**AIM OF THE TASK:** Scan the lines below for the string "conducts". Reply with how many match, and no other words.

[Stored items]

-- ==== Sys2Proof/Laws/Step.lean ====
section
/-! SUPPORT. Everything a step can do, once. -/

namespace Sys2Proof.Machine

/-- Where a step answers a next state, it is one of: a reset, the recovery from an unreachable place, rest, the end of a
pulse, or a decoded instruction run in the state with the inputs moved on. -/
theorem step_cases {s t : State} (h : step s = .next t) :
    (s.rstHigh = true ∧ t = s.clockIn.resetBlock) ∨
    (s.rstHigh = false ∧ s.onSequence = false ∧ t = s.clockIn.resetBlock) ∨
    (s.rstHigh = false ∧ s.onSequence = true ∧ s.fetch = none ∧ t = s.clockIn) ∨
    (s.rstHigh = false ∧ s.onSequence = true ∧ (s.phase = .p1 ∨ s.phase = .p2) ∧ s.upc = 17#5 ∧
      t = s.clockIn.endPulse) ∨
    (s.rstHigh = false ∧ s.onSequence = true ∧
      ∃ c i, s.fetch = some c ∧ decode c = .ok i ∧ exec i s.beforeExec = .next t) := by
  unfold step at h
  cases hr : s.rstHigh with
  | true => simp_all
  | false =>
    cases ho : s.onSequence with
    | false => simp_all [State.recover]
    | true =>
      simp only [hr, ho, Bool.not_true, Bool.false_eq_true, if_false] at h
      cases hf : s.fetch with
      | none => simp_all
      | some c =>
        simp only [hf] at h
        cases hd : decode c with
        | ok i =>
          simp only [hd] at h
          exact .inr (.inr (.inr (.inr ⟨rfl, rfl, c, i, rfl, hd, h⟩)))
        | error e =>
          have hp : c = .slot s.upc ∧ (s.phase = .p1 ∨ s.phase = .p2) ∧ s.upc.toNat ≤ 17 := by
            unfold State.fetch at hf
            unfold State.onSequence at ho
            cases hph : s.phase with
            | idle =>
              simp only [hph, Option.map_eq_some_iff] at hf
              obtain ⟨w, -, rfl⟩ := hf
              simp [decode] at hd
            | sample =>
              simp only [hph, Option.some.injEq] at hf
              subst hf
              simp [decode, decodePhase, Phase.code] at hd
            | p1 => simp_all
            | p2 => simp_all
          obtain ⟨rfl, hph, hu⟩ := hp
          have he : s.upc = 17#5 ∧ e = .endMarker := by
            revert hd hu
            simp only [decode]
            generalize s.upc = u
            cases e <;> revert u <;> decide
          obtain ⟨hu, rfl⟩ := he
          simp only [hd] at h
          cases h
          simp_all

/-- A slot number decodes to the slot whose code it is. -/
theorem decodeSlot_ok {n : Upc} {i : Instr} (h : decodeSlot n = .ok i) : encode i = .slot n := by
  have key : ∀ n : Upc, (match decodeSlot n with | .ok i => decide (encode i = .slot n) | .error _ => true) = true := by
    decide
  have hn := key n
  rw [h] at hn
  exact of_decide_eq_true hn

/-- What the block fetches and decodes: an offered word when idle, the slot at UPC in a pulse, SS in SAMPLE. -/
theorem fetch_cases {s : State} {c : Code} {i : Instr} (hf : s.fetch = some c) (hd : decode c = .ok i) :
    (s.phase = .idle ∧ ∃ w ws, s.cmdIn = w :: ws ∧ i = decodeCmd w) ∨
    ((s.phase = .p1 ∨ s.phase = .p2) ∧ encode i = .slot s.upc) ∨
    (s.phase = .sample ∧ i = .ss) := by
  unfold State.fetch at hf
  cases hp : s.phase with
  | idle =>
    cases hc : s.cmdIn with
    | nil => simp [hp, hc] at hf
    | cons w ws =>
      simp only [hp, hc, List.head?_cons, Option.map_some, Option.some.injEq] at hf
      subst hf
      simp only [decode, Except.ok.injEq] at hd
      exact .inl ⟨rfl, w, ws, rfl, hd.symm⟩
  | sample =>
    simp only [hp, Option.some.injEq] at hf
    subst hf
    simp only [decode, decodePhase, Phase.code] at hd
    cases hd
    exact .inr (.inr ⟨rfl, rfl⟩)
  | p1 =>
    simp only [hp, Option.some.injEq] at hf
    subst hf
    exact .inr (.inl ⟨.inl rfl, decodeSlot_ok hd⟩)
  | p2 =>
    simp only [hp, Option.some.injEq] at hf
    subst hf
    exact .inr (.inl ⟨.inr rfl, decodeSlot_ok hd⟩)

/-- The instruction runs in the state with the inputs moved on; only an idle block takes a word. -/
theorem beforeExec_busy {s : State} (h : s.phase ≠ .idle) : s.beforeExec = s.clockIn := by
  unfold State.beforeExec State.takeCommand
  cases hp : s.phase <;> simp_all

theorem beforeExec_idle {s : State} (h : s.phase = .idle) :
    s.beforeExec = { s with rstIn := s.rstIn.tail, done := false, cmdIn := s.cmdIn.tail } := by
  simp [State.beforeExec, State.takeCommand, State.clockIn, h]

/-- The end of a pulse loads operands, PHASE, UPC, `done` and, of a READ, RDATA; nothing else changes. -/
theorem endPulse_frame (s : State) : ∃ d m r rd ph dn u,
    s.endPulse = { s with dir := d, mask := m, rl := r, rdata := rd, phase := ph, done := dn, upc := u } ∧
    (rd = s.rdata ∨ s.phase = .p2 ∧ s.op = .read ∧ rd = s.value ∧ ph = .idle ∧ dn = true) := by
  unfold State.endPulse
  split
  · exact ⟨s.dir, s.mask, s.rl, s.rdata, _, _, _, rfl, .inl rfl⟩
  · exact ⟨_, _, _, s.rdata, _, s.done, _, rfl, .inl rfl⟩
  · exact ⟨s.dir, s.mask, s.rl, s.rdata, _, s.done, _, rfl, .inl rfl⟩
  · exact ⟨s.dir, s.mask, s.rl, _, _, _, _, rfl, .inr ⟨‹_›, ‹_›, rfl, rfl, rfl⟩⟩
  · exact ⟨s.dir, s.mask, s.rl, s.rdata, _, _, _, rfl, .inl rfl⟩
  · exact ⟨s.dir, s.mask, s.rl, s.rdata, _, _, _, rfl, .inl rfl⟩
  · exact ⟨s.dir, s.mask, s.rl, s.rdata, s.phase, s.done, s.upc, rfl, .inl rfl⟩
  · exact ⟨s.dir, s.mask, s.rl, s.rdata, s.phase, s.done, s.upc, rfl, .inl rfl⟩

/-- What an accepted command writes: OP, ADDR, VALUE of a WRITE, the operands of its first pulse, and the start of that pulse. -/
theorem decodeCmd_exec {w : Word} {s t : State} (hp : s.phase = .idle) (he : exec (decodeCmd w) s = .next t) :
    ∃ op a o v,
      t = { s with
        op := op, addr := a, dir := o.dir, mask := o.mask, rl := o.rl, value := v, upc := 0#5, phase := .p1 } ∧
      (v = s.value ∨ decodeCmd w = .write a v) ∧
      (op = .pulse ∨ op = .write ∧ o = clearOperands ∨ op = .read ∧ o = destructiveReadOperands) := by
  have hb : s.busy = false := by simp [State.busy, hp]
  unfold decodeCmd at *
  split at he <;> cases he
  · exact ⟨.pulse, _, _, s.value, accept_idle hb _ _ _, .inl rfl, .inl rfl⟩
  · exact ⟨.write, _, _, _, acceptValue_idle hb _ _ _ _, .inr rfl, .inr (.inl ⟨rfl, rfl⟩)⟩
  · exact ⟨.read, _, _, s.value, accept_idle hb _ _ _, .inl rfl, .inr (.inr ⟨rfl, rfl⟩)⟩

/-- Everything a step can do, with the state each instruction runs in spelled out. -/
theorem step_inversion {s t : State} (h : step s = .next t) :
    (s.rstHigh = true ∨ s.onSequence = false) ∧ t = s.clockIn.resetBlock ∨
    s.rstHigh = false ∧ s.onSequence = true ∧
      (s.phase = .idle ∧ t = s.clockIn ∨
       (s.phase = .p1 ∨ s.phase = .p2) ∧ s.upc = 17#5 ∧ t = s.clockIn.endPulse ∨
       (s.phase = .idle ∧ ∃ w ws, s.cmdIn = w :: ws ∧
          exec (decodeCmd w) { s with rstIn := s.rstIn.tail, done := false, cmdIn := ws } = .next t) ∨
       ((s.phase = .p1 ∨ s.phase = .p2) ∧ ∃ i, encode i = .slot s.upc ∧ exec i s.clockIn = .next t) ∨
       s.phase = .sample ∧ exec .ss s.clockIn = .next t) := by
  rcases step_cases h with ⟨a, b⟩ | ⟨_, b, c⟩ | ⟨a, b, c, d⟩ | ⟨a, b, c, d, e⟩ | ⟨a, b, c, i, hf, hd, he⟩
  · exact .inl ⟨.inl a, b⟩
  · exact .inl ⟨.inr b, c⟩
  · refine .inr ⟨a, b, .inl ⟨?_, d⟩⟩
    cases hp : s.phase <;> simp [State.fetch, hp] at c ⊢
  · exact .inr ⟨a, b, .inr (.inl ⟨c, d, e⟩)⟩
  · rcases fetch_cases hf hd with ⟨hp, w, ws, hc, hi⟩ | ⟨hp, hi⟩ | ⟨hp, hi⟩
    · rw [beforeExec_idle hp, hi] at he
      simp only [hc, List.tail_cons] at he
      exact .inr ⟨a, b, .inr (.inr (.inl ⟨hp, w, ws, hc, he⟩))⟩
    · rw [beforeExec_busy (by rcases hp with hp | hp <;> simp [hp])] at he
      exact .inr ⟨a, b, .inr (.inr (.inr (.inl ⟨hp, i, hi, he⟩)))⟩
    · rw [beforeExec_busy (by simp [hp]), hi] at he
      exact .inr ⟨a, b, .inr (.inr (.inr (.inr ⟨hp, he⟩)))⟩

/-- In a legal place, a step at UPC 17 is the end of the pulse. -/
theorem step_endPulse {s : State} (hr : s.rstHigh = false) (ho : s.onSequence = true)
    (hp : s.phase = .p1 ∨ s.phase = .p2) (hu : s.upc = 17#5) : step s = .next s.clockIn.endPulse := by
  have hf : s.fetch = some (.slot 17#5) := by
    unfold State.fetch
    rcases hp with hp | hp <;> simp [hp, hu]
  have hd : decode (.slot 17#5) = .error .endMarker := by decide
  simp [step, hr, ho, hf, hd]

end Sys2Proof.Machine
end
* * *
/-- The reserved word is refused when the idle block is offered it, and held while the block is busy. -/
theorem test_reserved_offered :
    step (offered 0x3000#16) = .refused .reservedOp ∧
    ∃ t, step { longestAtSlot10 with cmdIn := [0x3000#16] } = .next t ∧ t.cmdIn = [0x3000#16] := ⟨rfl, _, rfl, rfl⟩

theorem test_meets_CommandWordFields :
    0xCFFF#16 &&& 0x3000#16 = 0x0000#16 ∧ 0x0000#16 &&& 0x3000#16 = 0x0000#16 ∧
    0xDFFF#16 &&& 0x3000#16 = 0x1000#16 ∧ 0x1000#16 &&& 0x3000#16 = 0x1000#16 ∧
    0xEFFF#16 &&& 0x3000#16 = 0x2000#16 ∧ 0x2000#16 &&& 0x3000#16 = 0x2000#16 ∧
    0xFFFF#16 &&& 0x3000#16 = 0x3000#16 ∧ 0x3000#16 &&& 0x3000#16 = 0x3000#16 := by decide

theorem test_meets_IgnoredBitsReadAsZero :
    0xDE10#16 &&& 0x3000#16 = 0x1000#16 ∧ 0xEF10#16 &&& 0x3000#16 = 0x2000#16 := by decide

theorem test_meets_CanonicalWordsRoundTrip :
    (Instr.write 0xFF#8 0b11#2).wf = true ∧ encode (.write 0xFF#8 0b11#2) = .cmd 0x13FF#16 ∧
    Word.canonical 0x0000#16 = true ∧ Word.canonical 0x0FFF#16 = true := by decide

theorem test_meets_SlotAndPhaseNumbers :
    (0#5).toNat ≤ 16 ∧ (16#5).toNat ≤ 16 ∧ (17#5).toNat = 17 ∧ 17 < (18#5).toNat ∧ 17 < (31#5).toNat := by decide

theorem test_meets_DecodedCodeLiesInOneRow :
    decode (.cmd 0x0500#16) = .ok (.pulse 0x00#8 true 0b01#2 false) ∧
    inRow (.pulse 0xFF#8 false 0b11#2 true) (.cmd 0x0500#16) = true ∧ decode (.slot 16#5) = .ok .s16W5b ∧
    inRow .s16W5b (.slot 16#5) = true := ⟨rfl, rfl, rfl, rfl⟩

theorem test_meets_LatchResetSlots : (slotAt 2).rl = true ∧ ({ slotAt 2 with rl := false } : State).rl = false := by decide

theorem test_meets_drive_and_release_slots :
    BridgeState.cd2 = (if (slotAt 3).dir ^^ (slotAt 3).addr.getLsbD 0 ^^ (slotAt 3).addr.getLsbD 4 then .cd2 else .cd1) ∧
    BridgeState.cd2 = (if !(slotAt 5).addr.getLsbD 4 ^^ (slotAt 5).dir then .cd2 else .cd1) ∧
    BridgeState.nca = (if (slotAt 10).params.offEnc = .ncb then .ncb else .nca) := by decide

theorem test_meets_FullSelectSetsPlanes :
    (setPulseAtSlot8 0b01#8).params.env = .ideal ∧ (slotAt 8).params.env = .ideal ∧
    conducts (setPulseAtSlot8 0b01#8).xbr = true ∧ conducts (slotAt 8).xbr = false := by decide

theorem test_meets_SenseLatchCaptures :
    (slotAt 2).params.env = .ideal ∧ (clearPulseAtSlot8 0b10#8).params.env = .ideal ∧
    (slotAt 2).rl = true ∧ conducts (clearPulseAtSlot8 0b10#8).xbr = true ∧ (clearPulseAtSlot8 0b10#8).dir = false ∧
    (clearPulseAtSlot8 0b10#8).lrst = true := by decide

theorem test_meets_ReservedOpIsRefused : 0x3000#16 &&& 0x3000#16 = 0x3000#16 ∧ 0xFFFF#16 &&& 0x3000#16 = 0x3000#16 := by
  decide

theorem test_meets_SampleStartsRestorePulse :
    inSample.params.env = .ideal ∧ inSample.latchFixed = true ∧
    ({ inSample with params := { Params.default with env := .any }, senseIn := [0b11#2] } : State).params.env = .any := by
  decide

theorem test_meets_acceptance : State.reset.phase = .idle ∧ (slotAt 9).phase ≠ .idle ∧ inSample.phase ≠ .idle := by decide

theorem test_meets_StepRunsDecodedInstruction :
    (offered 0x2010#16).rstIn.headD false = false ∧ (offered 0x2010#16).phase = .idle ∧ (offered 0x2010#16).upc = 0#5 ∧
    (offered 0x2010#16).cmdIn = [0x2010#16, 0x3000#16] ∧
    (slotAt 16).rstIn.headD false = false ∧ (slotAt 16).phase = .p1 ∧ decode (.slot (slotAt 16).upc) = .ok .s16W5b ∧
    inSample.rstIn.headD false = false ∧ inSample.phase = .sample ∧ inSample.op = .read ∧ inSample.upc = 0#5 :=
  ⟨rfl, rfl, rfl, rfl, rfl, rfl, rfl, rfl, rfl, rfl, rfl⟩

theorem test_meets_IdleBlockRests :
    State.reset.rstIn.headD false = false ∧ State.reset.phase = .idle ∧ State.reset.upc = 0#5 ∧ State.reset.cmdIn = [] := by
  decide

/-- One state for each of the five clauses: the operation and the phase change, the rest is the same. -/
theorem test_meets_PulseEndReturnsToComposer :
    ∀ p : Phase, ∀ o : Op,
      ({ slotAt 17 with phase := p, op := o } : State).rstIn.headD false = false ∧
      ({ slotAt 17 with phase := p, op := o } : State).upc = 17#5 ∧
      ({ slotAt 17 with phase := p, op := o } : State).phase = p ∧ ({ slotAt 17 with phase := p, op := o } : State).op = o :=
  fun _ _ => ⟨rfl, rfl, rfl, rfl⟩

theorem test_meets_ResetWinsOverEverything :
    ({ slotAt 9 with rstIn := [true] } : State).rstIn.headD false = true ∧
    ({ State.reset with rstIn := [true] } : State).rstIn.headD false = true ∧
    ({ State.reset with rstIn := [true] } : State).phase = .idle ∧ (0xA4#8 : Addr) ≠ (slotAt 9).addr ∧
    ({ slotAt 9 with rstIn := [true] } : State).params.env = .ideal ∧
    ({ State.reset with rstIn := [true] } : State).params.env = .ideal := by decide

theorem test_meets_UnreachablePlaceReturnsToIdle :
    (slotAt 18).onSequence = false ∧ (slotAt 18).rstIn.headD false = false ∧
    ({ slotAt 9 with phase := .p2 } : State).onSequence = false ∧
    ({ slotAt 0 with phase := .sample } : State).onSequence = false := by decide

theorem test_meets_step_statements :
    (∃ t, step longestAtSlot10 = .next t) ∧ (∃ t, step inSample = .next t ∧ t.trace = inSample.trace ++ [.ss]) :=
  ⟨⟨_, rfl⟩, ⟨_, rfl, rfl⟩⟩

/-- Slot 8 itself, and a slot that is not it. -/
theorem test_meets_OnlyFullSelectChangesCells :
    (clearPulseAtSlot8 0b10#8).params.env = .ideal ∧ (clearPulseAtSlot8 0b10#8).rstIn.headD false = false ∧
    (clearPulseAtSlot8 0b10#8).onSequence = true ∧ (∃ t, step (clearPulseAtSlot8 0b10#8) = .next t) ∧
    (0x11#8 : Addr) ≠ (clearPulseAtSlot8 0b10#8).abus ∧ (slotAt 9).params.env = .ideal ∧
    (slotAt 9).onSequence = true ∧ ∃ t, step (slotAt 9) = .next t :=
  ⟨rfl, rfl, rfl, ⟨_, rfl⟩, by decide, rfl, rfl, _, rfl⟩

**EXERCISE OUTPUT:** 2